(Dataset entries)
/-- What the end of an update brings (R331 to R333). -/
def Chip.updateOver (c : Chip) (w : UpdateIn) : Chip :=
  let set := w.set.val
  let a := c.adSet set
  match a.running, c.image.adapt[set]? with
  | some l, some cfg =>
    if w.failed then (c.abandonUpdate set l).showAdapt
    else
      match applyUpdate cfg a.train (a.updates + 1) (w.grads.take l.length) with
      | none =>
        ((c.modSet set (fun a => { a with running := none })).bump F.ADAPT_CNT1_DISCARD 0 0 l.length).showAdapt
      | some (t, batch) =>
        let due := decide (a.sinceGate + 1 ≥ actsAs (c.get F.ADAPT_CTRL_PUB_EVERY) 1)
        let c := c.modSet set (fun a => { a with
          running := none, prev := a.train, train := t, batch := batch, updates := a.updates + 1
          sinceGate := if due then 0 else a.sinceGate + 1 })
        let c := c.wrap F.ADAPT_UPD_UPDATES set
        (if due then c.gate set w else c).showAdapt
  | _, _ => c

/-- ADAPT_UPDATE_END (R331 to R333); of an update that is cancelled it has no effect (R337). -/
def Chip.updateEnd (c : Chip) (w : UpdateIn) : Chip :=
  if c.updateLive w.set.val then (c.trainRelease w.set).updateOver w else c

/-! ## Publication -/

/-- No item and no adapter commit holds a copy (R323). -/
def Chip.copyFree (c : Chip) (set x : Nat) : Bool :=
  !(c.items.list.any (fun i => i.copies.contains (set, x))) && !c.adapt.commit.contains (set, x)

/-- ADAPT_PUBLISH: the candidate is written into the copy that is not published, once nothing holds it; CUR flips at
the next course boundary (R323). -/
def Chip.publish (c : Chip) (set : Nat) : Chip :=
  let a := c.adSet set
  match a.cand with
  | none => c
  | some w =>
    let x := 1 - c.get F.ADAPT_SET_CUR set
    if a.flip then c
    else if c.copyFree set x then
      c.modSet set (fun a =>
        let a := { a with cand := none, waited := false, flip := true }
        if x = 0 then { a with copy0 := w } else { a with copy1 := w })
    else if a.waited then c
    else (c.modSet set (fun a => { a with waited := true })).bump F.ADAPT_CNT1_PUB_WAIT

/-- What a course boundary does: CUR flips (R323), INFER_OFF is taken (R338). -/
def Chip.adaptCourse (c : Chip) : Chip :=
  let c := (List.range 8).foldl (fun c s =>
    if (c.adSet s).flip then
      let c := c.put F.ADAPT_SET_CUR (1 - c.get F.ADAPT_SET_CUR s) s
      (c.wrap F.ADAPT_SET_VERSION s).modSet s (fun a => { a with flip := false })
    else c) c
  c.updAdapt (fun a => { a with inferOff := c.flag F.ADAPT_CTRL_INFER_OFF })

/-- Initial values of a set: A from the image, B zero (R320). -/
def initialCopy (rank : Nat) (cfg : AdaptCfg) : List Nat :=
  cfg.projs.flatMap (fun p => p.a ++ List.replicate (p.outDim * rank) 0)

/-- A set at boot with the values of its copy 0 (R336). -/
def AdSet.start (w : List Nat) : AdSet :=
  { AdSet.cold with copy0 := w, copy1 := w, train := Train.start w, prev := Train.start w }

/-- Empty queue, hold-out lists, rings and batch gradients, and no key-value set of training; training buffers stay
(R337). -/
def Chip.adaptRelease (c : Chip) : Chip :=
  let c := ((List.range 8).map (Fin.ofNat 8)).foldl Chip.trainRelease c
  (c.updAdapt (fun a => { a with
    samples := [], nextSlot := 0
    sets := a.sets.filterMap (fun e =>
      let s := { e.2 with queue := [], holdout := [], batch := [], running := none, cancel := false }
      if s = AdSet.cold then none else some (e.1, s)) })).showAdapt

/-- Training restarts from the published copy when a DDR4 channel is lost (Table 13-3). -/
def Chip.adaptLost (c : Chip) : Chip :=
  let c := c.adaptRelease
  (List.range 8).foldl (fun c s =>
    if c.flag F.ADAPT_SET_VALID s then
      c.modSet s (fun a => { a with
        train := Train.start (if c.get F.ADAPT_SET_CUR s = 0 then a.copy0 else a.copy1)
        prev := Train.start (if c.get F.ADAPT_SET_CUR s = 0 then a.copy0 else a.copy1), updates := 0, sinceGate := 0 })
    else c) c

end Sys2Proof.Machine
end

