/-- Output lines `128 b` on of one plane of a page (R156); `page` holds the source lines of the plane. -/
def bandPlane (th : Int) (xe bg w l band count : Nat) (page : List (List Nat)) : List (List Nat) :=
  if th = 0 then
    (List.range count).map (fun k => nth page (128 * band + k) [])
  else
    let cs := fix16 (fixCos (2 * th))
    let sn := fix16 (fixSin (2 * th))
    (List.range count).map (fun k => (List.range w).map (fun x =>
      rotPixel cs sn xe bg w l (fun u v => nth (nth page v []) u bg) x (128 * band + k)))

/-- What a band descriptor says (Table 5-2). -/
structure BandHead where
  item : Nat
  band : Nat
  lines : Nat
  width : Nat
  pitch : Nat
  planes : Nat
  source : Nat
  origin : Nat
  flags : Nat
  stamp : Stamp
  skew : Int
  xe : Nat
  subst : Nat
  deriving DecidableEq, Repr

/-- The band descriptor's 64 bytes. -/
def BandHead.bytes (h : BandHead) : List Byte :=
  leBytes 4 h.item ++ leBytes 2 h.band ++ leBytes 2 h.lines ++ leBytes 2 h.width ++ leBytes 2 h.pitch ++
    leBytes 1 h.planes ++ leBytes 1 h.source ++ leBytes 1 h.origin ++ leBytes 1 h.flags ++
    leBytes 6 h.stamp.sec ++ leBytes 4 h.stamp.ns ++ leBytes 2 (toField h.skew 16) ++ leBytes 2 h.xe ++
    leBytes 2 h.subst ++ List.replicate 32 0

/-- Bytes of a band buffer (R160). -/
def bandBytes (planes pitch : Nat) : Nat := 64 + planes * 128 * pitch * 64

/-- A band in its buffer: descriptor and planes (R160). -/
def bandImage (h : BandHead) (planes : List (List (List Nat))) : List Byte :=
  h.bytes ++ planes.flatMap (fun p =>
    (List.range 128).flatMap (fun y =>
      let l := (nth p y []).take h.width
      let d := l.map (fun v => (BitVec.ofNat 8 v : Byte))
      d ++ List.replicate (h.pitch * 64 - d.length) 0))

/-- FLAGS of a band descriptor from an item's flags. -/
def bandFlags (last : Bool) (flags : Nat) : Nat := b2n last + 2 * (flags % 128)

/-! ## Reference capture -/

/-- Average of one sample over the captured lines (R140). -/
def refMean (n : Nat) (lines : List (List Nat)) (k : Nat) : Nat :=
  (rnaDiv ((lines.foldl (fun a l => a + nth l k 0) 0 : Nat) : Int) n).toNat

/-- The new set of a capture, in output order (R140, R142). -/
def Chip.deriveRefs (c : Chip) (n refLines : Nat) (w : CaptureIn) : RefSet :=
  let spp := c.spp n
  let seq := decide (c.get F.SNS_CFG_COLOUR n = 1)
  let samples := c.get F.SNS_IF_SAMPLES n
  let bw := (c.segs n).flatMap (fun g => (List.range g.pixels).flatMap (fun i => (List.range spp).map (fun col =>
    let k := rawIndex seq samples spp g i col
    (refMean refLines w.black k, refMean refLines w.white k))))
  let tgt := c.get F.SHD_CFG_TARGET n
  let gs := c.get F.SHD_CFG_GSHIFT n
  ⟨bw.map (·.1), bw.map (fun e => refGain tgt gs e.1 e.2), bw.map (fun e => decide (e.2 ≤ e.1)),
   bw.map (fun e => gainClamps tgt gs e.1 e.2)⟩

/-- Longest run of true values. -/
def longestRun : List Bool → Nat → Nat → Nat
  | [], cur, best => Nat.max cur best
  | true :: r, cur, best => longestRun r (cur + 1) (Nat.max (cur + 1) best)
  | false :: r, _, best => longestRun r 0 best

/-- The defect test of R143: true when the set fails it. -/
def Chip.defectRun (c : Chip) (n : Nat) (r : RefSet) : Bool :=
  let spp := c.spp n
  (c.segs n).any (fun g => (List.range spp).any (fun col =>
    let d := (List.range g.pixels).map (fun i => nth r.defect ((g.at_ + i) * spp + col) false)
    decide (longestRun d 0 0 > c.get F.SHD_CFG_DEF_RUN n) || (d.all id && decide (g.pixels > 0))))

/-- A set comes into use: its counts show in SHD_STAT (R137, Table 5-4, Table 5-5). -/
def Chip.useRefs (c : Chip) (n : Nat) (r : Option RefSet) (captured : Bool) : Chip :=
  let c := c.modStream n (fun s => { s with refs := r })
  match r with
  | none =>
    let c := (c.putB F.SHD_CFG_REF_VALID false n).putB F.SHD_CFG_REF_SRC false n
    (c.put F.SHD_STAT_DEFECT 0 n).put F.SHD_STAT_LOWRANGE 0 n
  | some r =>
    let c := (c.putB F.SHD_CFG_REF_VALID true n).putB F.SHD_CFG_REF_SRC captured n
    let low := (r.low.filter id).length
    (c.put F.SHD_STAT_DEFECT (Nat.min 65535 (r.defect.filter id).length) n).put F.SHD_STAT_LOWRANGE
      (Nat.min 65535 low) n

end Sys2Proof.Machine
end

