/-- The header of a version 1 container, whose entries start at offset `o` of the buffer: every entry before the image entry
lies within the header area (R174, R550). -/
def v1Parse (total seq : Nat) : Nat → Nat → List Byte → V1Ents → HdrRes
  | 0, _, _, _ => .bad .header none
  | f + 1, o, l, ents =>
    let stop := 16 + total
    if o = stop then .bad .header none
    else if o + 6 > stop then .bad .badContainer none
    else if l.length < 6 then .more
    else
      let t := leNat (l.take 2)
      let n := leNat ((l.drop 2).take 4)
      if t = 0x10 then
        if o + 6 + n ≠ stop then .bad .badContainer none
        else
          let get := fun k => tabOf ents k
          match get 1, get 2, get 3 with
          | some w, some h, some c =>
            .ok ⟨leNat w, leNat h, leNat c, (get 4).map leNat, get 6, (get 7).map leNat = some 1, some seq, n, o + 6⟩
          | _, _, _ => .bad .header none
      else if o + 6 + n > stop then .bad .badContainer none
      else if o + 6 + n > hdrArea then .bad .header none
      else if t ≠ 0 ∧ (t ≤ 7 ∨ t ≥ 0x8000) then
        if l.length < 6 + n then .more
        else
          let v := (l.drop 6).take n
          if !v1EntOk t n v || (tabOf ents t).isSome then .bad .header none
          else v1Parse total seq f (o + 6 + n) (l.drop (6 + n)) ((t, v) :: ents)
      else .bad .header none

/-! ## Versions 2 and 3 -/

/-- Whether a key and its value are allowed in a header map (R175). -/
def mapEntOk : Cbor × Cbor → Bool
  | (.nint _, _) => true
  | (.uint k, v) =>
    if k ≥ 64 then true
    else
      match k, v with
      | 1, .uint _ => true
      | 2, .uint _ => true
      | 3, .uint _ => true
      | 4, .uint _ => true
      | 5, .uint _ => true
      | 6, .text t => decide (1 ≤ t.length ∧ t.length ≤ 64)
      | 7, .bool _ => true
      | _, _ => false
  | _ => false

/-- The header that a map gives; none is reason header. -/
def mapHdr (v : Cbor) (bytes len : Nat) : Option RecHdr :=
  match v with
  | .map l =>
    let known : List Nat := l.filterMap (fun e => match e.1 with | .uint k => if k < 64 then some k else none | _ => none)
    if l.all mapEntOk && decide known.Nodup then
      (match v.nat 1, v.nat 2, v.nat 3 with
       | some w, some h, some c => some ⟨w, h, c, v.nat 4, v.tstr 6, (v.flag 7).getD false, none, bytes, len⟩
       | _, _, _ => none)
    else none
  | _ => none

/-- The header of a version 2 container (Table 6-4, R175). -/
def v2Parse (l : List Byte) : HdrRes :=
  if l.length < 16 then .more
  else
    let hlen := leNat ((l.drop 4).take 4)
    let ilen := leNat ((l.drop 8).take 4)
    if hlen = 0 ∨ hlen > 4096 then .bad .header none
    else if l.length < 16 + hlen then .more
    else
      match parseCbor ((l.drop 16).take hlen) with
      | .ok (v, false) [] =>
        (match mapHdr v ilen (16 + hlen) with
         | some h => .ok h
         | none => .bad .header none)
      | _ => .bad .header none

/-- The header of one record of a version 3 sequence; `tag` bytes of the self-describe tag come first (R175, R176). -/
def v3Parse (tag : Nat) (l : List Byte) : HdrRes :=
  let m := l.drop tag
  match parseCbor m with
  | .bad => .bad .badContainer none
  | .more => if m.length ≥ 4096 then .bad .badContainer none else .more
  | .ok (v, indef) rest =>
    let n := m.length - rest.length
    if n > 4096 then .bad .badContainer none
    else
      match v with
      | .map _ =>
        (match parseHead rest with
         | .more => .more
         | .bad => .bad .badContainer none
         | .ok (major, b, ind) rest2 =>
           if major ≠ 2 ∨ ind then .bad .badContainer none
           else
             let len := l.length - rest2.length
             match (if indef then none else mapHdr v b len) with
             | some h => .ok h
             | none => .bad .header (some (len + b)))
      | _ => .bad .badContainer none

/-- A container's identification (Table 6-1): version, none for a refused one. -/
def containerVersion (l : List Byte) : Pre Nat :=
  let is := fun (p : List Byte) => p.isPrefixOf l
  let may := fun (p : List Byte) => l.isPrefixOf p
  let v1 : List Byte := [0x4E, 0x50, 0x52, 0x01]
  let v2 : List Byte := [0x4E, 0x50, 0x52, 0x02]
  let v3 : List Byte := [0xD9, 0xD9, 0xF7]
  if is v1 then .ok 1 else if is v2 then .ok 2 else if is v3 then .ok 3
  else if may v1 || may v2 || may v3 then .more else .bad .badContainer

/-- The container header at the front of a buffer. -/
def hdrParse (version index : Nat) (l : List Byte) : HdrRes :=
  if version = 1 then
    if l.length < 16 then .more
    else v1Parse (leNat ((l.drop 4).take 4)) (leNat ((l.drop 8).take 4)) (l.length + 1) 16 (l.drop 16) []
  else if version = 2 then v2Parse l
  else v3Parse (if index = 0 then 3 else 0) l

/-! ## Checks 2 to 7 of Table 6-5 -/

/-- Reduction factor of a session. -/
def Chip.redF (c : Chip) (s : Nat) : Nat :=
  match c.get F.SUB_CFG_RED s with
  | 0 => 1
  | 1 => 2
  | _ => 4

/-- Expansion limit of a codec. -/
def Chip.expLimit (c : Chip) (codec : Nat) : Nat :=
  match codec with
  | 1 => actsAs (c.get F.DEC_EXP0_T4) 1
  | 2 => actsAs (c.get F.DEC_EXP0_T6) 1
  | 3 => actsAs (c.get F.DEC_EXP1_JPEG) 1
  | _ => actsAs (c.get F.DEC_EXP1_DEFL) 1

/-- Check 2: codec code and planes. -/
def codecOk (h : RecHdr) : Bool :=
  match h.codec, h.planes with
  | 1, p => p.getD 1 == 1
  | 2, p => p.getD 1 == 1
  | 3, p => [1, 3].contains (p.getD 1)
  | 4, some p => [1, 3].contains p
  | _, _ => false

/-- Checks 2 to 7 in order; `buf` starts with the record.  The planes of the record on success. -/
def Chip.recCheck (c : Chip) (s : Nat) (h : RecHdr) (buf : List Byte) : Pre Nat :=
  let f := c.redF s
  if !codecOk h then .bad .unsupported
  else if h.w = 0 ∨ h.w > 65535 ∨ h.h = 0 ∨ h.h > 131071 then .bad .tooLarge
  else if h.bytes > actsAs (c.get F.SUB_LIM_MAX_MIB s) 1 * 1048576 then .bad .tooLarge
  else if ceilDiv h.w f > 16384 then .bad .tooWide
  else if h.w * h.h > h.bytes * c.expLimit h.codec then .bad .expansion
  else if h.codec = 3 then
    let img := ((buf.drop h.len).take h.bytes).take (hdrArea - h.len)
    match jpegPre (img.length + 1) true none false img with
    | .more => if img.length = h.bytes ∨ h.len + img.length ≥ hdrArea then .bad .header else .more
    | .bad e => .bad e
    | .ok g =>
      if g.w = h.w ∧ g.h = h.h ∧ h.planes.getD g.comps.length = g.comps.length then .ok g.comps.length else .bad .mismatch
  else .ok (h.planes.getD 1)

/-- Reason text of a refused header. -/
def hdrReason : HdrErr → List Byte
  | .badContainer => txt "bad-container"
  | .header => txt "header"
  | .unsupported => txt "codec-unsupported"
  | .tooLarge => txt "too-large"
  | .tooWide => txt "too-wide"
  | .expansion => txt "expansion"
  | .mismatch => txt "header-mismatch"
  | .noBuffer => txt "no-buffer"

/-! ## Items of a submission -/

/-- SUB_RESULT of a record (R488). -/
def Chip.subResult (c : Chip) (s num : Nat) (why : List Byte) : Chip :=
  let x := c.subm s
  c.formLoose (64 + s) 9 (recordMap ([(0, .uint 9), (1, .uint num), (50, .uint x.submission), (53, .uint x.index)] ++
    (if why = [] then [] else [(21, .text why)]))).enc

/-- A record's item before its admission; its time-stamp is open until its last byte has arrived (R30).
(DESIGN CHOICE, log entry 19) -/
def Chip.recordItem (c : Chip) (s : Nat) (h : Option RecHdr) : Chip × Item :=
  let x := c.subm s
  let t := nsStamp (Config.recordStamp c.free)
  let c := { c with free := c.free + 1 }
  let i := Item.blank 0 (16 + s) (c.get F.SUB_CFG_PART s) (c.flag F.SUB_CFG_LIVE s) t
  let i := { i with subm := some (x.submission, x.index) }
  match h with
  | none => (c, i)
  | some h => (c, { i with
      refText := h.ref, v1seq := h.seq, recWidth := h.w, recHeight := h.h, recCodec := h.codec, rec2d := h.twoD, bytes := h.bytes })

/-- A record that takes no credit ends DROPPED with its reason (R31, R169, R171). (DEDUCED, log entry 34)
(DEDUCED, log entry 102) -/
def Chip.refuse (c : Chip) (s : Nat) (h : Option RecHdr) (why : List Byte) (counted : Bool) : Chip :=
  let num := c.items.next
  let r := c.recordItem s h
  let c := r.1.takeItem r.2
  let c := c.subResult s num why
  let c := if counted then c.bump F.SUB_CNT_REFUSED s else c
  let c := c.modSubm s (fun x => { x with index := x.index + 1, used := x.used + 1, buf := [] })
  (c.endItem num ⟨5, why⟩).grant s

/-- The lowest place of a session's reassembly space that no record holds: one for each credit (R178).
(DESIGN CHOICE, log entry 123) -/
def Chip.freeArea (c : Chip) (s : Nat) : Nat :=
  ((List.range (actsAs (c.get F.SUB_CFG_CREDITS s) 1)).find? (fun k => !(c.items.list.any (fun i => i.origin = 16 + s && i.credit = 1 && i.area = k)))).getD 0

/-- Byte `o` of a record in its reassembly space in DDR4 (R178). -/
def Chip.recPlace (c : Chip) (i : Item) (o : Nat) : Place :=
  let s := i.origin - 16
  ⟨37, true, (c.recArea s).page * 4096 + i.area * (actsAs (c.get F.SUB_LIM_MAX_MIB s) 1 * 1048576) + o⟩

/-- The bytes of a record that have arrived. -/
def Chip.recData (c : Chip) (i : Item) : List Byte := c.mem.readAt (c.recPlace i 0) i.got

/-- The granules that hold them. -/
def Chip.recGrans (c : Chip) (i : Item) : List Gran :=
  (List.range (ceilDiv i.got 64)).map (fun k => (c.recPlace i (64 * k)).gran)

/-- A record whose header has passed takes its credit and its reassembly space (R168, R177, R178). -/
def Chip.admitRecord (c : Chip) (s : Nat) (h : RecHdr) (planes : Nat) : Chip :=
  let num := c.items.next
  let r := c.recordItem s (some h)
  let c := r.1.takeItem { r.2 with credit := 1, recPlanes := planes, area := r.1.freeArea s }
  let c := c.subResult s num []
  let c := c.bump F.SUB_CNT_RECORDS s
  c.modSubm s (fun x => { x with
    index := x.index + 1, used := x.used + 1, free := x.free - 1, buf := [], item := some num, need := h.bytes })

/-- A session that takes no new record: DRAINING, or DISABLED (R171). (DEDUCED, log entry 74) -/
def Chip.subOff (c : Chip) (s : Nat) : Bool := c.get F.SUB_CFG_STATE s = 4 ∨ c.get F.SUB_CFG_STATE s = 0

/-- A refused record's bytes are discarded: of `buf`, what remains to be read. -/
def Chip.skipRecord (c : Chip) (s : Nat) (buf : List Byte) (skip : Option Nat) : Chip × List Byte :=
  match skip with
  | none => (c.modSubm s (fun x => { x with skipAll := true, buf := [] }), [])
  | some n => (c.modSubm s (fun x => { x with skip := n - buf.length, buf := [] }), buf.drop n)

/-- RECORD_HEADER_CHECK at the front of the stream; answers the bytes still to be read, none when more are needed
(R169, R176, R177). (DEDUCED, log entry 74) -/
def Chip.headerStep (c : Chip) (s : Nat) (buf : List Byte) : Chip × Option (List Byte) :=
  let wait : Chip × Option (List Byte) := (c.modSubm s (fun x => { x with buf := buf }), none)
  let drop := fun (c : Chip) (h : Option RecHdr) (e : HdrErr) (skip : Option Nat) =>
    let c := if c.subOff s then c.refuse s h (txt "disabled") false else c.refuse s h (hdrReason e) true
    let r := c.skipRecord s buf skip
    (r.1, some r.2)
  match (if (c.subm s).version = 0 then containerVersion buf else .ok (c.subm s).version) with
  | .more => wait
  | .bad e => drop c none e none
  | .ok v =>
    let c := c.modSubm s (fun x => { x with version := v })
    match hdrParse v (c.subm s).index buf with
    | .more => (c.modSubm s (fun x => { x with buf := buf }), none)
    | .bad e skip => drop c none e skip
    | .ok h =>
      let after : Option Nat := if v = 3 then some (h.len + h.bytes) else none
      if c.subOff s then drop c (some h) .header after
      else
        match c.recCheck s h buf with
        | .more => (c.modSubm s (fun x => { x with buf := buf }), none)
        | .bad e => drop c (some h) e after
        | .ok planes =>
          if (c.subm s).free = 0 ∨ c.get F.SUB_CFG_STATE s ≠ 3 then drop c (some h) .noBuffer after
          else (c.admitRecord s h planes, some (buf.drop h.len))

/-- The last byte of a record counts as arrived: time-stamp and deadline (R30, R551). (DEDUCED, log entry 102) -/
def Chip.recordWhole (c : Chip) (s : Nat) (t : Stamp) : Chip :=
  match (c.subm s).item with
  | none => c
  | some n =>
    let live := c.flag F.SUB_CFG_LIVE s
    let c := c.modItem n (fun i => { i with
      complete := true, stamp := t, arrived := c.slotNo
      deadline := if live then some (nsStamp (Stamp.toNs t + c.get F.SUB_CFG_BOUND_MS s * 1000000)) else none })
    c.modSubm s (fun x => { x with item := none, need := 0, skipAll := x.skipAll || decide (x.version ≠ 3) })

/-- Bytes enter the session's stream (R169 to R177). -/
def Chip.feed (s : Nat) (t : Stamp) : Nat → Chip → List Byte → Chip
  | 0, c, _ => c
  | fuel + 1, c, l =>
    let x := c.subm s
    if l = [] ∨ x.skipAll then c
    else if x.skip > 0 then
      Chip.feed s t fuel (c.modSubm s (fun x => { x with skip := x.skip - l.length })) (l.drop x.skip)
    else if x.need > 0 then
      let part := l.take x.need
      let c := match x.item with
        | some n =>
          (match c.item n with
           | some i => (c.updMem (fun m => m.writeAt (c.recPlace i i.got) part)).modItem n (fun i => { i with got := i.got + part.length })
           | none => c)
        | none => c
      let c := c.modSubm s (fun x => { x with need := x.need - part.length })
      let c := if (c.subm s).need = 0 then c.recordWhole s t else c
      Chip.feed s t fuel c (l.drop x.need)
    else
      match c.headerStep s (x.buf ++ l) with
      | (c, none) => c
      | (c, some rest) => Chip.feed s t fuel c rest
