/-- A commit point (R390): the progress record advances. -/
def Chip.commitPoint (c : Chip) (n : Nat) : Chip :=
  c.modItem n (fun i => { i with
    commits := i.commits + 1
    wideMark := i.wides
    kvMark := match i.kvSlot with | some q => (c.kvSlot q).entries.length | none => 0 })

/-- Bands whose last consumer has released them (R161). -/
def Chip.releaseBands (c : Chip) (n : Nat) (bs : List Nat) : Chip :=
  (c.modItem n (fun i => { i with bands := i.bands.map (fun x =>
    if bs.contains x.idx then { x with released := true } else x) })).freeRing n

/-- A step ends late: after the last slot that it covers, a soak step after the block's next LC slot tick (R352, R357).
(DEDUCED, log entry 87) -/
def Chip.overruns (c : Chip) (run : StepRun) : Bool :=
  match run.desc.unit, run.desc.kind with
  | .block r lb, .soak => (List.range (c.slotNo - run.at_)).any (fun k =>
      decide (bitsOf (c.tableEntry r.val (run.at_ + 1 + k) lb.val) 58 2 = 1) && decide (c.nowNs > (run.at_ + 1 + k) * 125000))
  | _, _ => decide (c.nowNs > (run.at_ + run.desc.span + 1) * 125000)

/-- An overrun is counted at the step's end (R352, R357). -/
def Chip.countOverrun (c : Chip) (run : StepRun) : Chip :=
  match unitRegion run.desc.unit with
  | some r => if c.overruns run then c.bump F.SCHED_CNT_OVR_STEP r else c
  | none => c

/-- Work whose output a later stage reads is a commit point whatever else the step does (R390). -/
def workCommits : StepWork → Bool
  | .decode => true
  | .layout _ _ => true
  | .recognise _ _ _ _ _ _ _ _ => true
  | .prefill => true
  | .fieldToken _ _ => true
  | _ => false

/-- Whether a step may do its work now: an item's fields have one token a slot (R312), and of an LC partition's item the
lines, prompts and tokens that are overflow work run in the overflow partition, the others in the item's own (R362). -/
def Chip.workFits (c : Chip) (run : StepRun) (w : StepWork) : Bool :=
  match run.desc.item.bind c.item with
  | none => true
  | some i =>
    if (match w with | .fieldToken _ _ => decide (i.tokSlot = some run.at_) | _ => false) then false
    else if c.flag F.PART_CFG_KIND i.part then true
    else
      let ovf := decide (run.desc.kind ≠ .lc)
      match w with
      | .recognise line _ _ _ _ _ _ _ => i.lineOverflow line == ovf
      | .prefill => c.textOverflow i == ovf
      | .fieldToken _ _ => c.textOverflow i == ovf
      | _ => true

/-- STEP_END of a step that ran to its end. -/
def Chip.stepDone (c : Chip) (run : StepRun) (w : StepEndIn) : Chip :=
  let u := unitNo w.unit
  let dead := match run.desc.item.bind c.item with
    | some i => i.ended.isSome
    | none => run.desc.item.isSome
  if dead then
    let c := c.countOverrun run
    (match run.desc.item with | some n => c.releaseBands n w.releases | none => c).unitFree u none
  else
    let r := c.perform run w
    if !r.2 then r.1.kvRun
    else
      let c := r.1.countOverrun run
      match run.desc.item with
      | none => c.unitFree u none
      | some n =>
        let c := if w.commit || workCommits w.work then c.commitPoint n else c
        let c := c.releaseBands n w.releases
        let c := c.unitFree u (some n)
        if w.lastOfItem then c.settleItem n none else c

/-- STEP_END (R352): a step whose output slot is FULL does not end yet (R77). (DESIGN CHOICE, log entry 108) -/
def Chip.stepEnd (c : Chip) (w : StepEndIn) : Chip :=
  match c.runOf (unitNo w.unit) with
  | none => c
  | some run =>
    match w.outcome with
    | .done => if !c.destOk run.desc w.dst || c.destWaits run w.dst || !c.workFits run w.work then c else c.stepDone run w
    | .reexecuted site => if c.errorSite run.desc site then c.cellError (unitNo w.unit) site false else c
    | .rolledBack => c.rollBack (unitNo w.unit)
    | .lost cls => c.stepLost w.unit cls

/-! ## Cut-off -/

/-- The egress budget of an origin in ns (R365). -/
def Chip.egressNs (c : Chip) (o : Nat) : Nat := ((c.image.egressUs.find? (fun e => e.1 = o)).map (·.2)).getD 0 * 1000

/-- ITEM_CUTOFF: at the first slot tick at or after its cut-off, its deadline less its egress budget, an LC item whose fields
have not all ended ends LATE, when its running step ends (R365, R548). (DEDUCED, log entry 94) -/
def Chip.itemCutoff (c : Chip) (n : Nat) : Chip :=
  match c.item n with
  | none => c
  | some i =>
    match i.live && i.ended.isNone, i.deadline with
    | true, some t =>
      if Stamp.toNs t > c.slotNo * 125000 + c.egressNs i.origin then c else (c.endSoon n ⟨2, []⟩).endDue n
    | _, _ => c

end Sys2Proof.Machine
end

- [What you will do]:
Output the lines above exactly, but only those between the line holding "let k := rawIndex seq samples spp g i col" and the line holding "longestRun r 0 best", inclusive.

- [Exercise result]:
    let k := rawIndex seq samples spp g i col
    (refMean refLines w.black k, refMean refLines w.white k))))
  let tgt := c.get F.SHD_CFG_TARGET n
  let gs := c.get F.SHD_CFG_GSHIFT n
  ⟨bw.map (·.1), bw.map (fun e => refGain tgt gs e.1 e.2), bw.map (fun e => decide (e.2 ≤ e.1)),
   bw.map (fun e => gainClamps tgt gs e.1 e.2)⟩

/-- Longest run of true values. -/
def longestRun : List Bool → Nat → Nat → Nat
  | [], cur, best => Nat.max cur best
  | true :: r, cur, best => longestRun r (cur + 1) (Nat.max (cur + 1) best)
  | false :: r, _, best => longestRun r 0 best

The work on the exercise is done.